The GNSS/INS integrated navigation experiment using real data was carried out at the University of Nottingham, UK, in November 2013. A GNSS antenna, a GNSS receiver, and a SPAN-LCI IMU were mounted in a van, and data were logged from the receiver’s serial ports to a laptop for storage and processing. The vector between the IMU center and GNSS antenna was accurately surveyed using a total station and was considered accurate within 1 cm. A base station was set up on the roof of the Nottingham Geospatial Building to provide DGPS and RTK corrections. The update rate of INS is 200 Hz, and that of the GNSS is 1 Hz. The average baseline length was less than 3 km for the test. When driving on the roads of the University of Nottingham, the test vehicle performed accelerations and braking at an average speed of at least 20 km/h. Figure 5 is a photograph of the van, and Figure 6 is the test trajectory. The high accuracy real-time output results of the SPAN system are used as the reference value, and the double-difference code GNSS position and velocity results are used as the input measurements.

Figure 5 

The University of Nottingham test vehicle.

Figure 6 

The test trajectory.

To verify the effectiveness of the SRCTM and compare it with the SCTM and the ICTM, an abrupt fault based on the STD as 5STDs was artificially added in the measurement model (4) at 540 s, and an abrupt fault based on the STD as 5STDs was added in the posterior state estimate (6) artificially at 570 s. In addition, the results contain some outliers due to the vehicle passing over a speed bump or the data was lost.

Figure 7 contains the position error of the GNSS/INS using real data and the confidence region given by ±3STDs, and the error exceeds 3STDs at the time when the abrupt fault is added or there are many outliers.

Figure 7 

The position error using the real data and the confidence region defined by ±3STDs.

Figure 8 shows the statistics of the different methods using the real data, and it can be seen that both the ICTM and the SRCTM are very sensitive to abrupt faults in the measurement model. Only the SRCTM can detect the fault in the posterior state estimate (because the SRCTM is based on the difference between the prior and posterior state estimates). As in Section 5.1, the SRTM can hardly detect the faults, and the statistics change only in the initial period because the state propagator value will deviate increasingly from the true value without measurement update. In Figure 9, the position error using the real data and the confidence region of the state propagator defined by 3STDs are provided.

Figure 8 

Statistics of the different methods using the real data.

Figure 9 

The position error using the real data and the confidence region of the state propagator defined by 3STDs.

6. Conclusion

This paper focuses on detecting abrupt faults in integrated navigation systems. A state-domain robust chi-square test method was proposed.
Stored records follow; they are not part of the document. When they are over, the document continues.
theorem Chip.failRoute_eq (o : RouteOrder) (c : Chip) : c.failRoute o = (c.orderLost o).servedAfter o.slot := by
  have hfail : (fun e : Entry =>
      if e.live then
        let e1 := { e with route := .failed, cls := none }.touch
        match e.cls with
        | some k => e1.request k
        | none => e1
      else { e with route := .settled, cls := none }.touch) = Entry.orderFailed := by
    funext e
    unfold Entry.orderFailed
    split
    · rename_i hlive
      have hrequest : ∀ k, Entry.request (Entry.touch { e with route := .failed, cls := none }) k =
          { e with route := .pending, cls := some k, dirty := true } := fun k =>
        if_neg (by simpa [Entry.live, Entry.inUse, Entry.touch] using hlive)
      cases hk : e.cls with
      | none => simp [Entry.touch]
      | some k =>
        simp only [hrequest, ← hk]
        simp [hk]
    · rfl
  unfold Chip.failRoute Chip.orderLost
  rw [← hfail]
  rfl

theorem Chip.takeKept_servedAfter (i : Nat) (c : Chip) : Chip.TakeKept c (c.servedAfter i) :=
  (c.takeKept_checkTake [i]).trans (Chip.takeKept_serveRoutes _)

theorem Entry.Served.applied {x y : Entry} (h : x.Served y) : y.applied = x.applied := by
  obtain ⟨r, k, n, b, rfl, -⟩ := h
  rfl

/-- A completed order leaves the link with its entry in use for a noted class, or SETTLED. -/
theorem Chip.orderLeft_completed (o : RouteOrder) (e : Entry) (k : Option RouteClass) (c : Chip)
    (he : c.lue.entries[o.slot]? = some e)
    (hk : k = if e.live = true ∧ o.source ≠ e.wanted c.fallback c.settings.fallbackSource then e.cls else none) :
    c.OrderLeft o.slot (e.completed o.source c.fallback c.settings.fallbackSource) k (c.orderCompleted o) where
  same := by intro x hx; cases x <;> first | exact absurd (by decide) hx | rfl | exact ⟨rfl, rfl⟩
  entry := by
    show (c.lue.entries.modify _ _)[o.slot]? = _
    rw [List.getElem?_modify, he]
    simp
  others j hj := by
    show (c.lue.entries.modify _ _)[j]? = _
    rw [List.getElem?_modify]
    simp [Ne.symm hj]
  order := rfl
  tag := rfl
  take := rfl
  waits k' hk' := by
    rw [hk] at hk'
    split at hk'
    · rename_i hagain
      rw [Entry.completed, if_pos ⟨hagain.1, hagain.2, by simp [hk']⟩]
      exact ⟨rfl, hk'⟩
    · cases hk'
  idle hn := by
    have hnot : ¬(e.live = true ∧ o.source ≠ e.wanted c.fallback c.settings.fallbackSource ∧ e.cls ≠ none) := by
      rintro ⟨h1, h2, h3⟩
      rw [hk, if_pos ⟨h1, h2⟩] at hn
      exact h3 hn
    rw [Entry.completed, if_neg hnot]
    simp

/-- A completed order (R64). -/
theorem Chip.orderDone_completeRoute (o : RouteOrder) (e : Entry) (c : Chip) (he : c.lue.entries[o.slot]? = some e) :
    ∃ e', (c.completeRoute o).lue.entries[o.slot]? = some e' ∧ c.orderDone o e e' (c.completeRoute o) := by
  have hleft := c.orderLeft_completed o e _ he rfl
  obtain ⟨e', he', hserved, hkeeps, hfreed⟩ := hleft.linkFreed
  have hkept := (c.orderCompleted o).takeKept_servedAfter o.slot
  rw [c.completeRoute_eq]
  refine ⟨e', he', ?_, ?_, hkept.failed, fun hn => ?_, fun hagain hcls => ?_⟩
  · rw [hserved.applied, Entry.completed]
    split <;> rfl
  · rw [hkept.time]
    show o.slot ∈ if _ then _ else _
    split
    · rename_i hin
      exact List.contains_iff_mem.1 hin
    · exact List.mem_append_right _ (List.mem_singleton.2 rfl)
  · have hnone : (if e.live = true ∧ o.source ≠ e.wanted c.fallback c.settings.fallbackSource then e.cls else none) =
        none := by
      split
      · rename_i hagain
        exact hn.resolve_left (not_not.2 hagain)
      · rfl
    rw [hnone] at hfreed
    have hx : e' = { e with applied := o.source, route := .settled, cls := none, dirty := true } := by
      rw [hkeeps hnone, Entry.completed, if_neg]
      rintro ⟨h1, h2, h3⟩
      rw [if_pos ⟨h1, h2⟩] at hnone
      exact h3 hnone
    refine ⟨?_, ?_, ?_, hfreed⟩ <;> rw [hx]
  · rw [if_pos hagain] at hfreed
    exact hfreed

/-- A failed order leaves the link with its entry waiting for a noted class, FAILED, or SETTLED out of use. -/
theorem Chip.orderLeft_failed (o : RouteOrder) (e : Entry) (c : Chip) (he : c.lue.entries[o.slot]? = some e) :
    c.OrderLeft o.slot e.orderFailed (if e.live = true then e.cls else none) (c.orderLost o) where
  same := by intro x hx; cases x <;> first | exact absurd (by decide) hx | rfl | exact ⟨rfl, rfl⟩
  entry := by
    show (c.lue.entries.modify _ _)[o.slot]? = _
    rw [List.getElem?_modify, he]
    simp
  others j hj := by
    show (c.lue.entries.modify _ _)[j]? = _
    rw [List.getElem?_modify]
    simp [Ne.symm hj]
  order := rfl
  tag := rfl
  take := rfl
  waits k hk := by
    split at hk
    · rename_i hlive
      rw [Entry.orderFailed, if_pos hlive]
      exact ⟨by simp [hk], hk⟩
    · cases hk
  idle hn := by
    unfold Entry.orderFailed
    split
    · rename_i hlive
      rw [if_pos hlive] at hn
      simp [hn]
    · simp

/-- A failed order (R65, R66). -/
theorem Chip.orderFailed_failRoute (o : RouteOrder) (e : Entry) (c : Chip) (he : c.lue.entries[o.slot]? = some e) :
    ∃ e', (c.failRoute o).lue.entries[o.slot]? = some e' ∧ c.orderFailed o e e' (c.failRoute o) := by
  obtain ⟨e', he', hserved, hkeeps, hfreed⟩ := (c.orderLeft_failed o e he).linkFreed
  have hkept := (c.orderLost o).takeKept_servedAfter o.slot
  rw [c.failRoute_eq]
  refine ⟨e', he', ?_, ⟨⟨.routeFailed, [o.slot]⟩, hkept.causes _ ?_, rfl, rfl⟩, hkept.failed, fun hlive => ?_,
    fun hlive hcls => ?_, fun hlive hcls => ?_⟩
  · rw [hserved.applied, Entry.orderFailed]
    split <;> rfl
  · exact List.mem_append_right _ (List.mem_singleton.2 rfl)
  · rw [if_neg (by simp [hlive])] at hfreed hkeeps
    have hx := hkeeps rfl
    rw [Entry.orderFailed, if_neg (by simp [hlive])] at hx
    refine ⟨?_, ?_, hfreed⟩ <;> rw [hx]
  · rw [if_pos hlive, hcls] at hfreed hkeeps
    have hx := hkeeps rfl
    rw [Entry.orderFailed, if_pos hlive, if_pos hcls] at hx
    refine ⟨?_, ?_, hfreed⟩ <;> rw [hx]
    exact hcls
  · rw [if_pos hlive] at hfreed
    exact hfreed

/-- What the end of an order says is about the line-up and the route link. -/
theorem Chip.orderDone_congr {o : RouteOrder} {e e' : Entry} {c d d' : Chip} (h : c.orderDone o e e' d)
    (hl : d'.lue = d.lue) (hr : d'.routeLink = d.routeLink) : c.orderDone o e e' d' := by
  unfold Chip.orderDone Chip.linkFreed Chip.orderSent at h ⊢
  rw [hl, hr]
  exact h

theorem Chip.orderFailed_congr {o : RouteOrder} {e e' : Entry} {c d d' : Chip} (h : c.orderFailed o e e' d)
    (hl : d'.lue = d.lue) (hr : d'.routeLink = d.routeLink) : c.orderFailed o e e' d' := by
  unfold Chip.orderFailed Chip.linkFreed Chip.orderSent at h ⊢
  rw [hl, hr]
  exact h

end Sys2Proof.Machine
end

section
/-! The route link's receiver (R176) and the statement on route orders (O28). -/

namespace Sys2Proof.Machine

/-! ### Bytes on the route link -/

/-- A byte taken in this unit leaves no frame late. -/
theorem Receiver.late_now (got : List Byte) (now : Tick) : (Receiver.mk got now).late now = false := by
  have h : decide (Config.byteGap ≤ 0#32) = false := by decide
  rw [Receiver.late, BitVec.sub_self, h, Bool.and_false]

theorem Receiver.late_hunting (r : Receiver) (now : Tick) (h : r.got = []) : r.late now = false := by
  simp [Receiver.late, h]

/-- A byte on a receiver that is not late: it is hunted for or collected. -/
theorem Chip.routeByte_on_time (b : LineByte) (c : Chip) (h : c.routeLink.receiver.late c.tbu.mono = false) :
    c.routeByte b =
      (match (if c.routeLink.receiver.got.isEmpty then Receiver.hunt 0xE2 c.tbu.mono b
          else c.routeLink.receiver.collect 4 c.tbu.mono b) with
        | (r, .nothing) => c.withRouteReceiver r
        | (r, .dropped) => (c.withRouteReceiver r).count .routeLineErrors
        | (r, .frame bytes) => (c.withRouteReceiver r).routeFrameIn bytes) := by
  unfold Chip.routeByte
  rw [h]
  dsimp only [Bool.false_eq_true, if_false]
  simp only [Bool.false_eq_true, if_false]
  generalize (if c.routeLink.receiver.got.isEmpty = true then Receiver.hunt 0xE2 c.tbu.mono b
    else c.routeLink.receiver.collect 4 c.tbu.mono b) = x
  obtain ⟨r, x⟩ := x
  cases x <;> rfl

/-- The route link's receiver has taken these bytes of a frame in this unit; with none it hunts. -/
def Chip.collecting (got : List Byte) (c : Chip) : Chip := c.withRouteReceiver ⟨got, c.tbu.mono⟩

/-- A byte with a good stop bit. -/
abbrev goodByte (b : Byte) : LineByte := ⟨b, true⟩

theorem Chip.routeByte_start (c : Chip) (h : c.routeLink.receiver.got = []) :
    c.routeByte (goodByte 0xE2) = c.collecting [0xE2] := by
  rw [c.routeByte_on_time _ (Receiver.late_hunting _ _ h), h]
  rfl

/-- A byte that begins no frame is discarded (R176). -/
theorem Chip.routeByte_discarded (b : LineByte) (c : Chip) (h : c.routeLink.receiver.got = []) (hb : b.value ≠ 0xE2) :
    c.routeByte b = c.collecting [] := by
  rw [c.routeByte_on_time _ (Receiver.late_hunting _ _ h), h]
  simp only [List.isEmpty_nil, if_true, Receiver.hunt, hb, if_false]
  rfl

theorem Chip.routeByte_collects (got : List Byte) (b : Byte) (c : Chip) (hg : got ≠ []) (h : got.length < 3) :
    (c.collecting got).routeByte (goodByte b) = c.collecting (got ++ [b]) := by
  rw [Chip.routeByte_on_time _ _ (Receiver.late_now got c.tbu.mono)]
  have hcollect : Receiver.collect ⟨got, c.tbu.mono⟩ 4 c.tbu.mono (goodByte b) =
      (⟨got ++ [b], c.tbu.mono⟩, .nothing) := by
    simp [Receiver.collect]
    omega
  show (match (if got.isEmpty then _ else Receiver.collect ⟨got, c.tbu.mono⟩ 4 c.tbu.mono (goodByte b)) with
    | (r, .nothing) => _ | (r, .dropped) => _ | (r, .frame bytes) => _) = _
  rw [if_neg (by simpa using hg), hcollect]
  rfl

/-- The fourth byte completes a frame. -/
theorem Chip.routeByte_completes (got : List Byte) (b : Byte) (c : Chip) (h : got.length = 3) :
    (c.collecting got).routeByte (goodByte b) = (c.collecting []).routeFrameIn (got ++ [b]) := by
  rw [Chip.routeByte_on_time _ _ (Receiver.late_now got c.tbu.mono)]
  have hcollect : Receiver.collect ⟨got, c.tbu.mono⟩ 4 c.tbu.mono (goodByte b) =
      (⟨[], c.tbu.mono⟩, .frame (got ++ [b])) := by
    simp [Receiver.collect, h]
  have hg : got ≠ [] := List.ne_nil_of_length_pos (by omega)
  show (match (if got.isEmpty then _ else Receiver.collect ⟨got, c.tbu.mono⟩ 4 c.tbu.mono (goodByte b)) with
    | (r, .nothing) => _ | (r, .dropped) => _ | (r, .frame bytes) => _) = _
  rw [if_neg (by simpa using hg), hcollect]
  rfl

/-- A bad stop bit drops the frame (R176). -/
theorem Chip.routeByte_badStop (got : List Byte) (b : Byte) (c : Chip) (hg : got ≠ []) :
    (c.collecting got).routeByte ⟨b, false⟩ = (c.collecting []).count .routeLineErrors := by
  rw [Chip.routeByte_on_time _ _ (Receiver.late_now got c.tbu.mono)]
  show (match (if got.isEmpty then _ else Receiver.collect ⟨got, c.tbu.mono⟩ 4 c.tbu.mono ⟨b, false⟩) with
    | (r, .nothing) => _ | (r, .dropped) => _ | (r, .frame bytes) => _) = _
  rw [if_neg (by simpa using hg)]
  rfl

/-- The start of a frame and at most two bytes more are collected. -/
theorem Chip.foldl_routeByte_collects (l : List Byte) (c : Chip) (h : c.routeLink.receiver.got = []) (hl : l.length ≤ 2) :
    ((0xE2 :: l).map goodByte).foldl Chip.routeByte c = c.collecting (0xE2 :: l) := by
  have key : ∀ (l got : List Byte), got ≠ [] → got.length + l.length ≤ 3 →
      (l.map goodByte).foldl Chip.routeByte (c.collecting got) = c.collecting (got ++ l) := by
    intro l
    induction l with
    | nil => exact fun got _ _ => by rw [List.append_nil]; rfl
    | cons b l ih =>
      intro got hg hlen
      rw [List.length_cons] at hlen
      rw [List.map_cons, List.foldl_cons, c.routeByte_collects got b hg (by omega), ih _ (by simp) (by simp; omega),
        List.append_assoc, List.singleton_append]
  rw [List.map_cons, List.foldl_cons, c.routeByte_start h]
  exact key l [0xE2] (by simp) (by simp; omega)

/-- Four bytes from the start byte on are a frame taken. -/
theorem Chip.foldl_routeByte_frame (b1 b2 b3 : Byte) (c : Chip) (h : c.routeLink.receiver.got = []) :
    ([0xE2, b1, b2, b3].map goodByte).foldl Chip.routeByte c = (c.collecting []).routeFrameIn [0xE2, b1, b2, b3] := by
  have hthree := c.foldl_routeByte_collects [b1, b2] h (by simp)
  rw [show [0xE2, b1, b2, b3].map goodByte = [0xE2, b1, b2].map goodByte ++ [goodByte b3] from rfl, List.foldl_append,
    hthree]
  exact c.routeByte_completes _ b3 rfl

theorem Chip.foldl_routeByte_discards (l : List LineByte) (c : Chip) (h : c.routeLink.receiver.got = [])
    (hl : ∀ b ∈ l, b.value ≠ 0xE2) :
    l.foldl Chip.routeByte c = c ∨ l.foldl Chip.routeByte c = c.collecting [] := by
  induction l generalizing c with
  | nil => exact Or.inl rfl
  | cons b l ih =>
    rw [List.foldl_cons, c.routeByte_discarded b h (hl b List.mem_cons_self)]
    right
    rcases ih (c.collecting []) rfl fun b hb => hl b (List.mem_cons_of_mem _ hb) with hd | hd <;> rw [hd]
    rfl

/-! ### Route reply frames -/

theorem routeReplyFrame_eq (slot : Byte) (tag : BitVec 3) (code : BitVec 2) : ∃ b2 b3 : Byte,
    routeReplyFrame slot tag code = [0xE2, slot, b2, b3].map goodByte ∧ byteSum [0xE2, slot, b2, b3] = 0 ∧
      b2.extractLsb' 0 3 = tag ∧ b2.extractLsb' 4 2 = code := by
  refine ⟨_, _, rfl, ?_, ?_, ?_⟩
  · simp [byteSum]
  · revert tag code
    decide
  · revert tag code
    decide

theorem routeResultOfCode_eq (code : BitVec 2) (h : code ≠ 3) :
    routeResultOfCode code = some (if code = 0 then .done else if code = 1 then .noSource else .slotFault) := by
  revert code
  decide

/-- A reply frame is read as it was made. -/
theorem parseRouteReply_frame (b1 b2 b3 : Byte) :
    parseRouteReply [0xE2, b1, b2, b3] = if byteSum [0xE2, b1, b2, b3] = 0 then
      (routeResultOfCode (b2.extractLsb' 4 2)).map fun r => ⟨b1.toNat, b2.extractLsb' 0 3, r⟩ else none := rfl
Compared to the state-of-the-art method, the proposed method (a) directly works in the state domain, (b) does not require the known real system state, (c) has computational efficiency and good robustness, and (d) can accurately detect abrupt faults. The performance and properties of the proposed method are illustrated in the theoretical derivation and experimental description.

Data Availability

The data that support the findings of this study are available from the corresponding author upon reasonable request.

Conflicts of Interest

The authors declare no conflict of interest.

Acknowledgments

The authors would like to thank Yang Gao and Scott Stephenson from the University of Nottingham for their help in collecting the testing data in Nottingham. This work was supported by the National Key R&D Program of China (2017YFE0119600) and Agentúra na Podporu Výskumu a Vývoja (APVV) (SK-CN-RD-18-0015).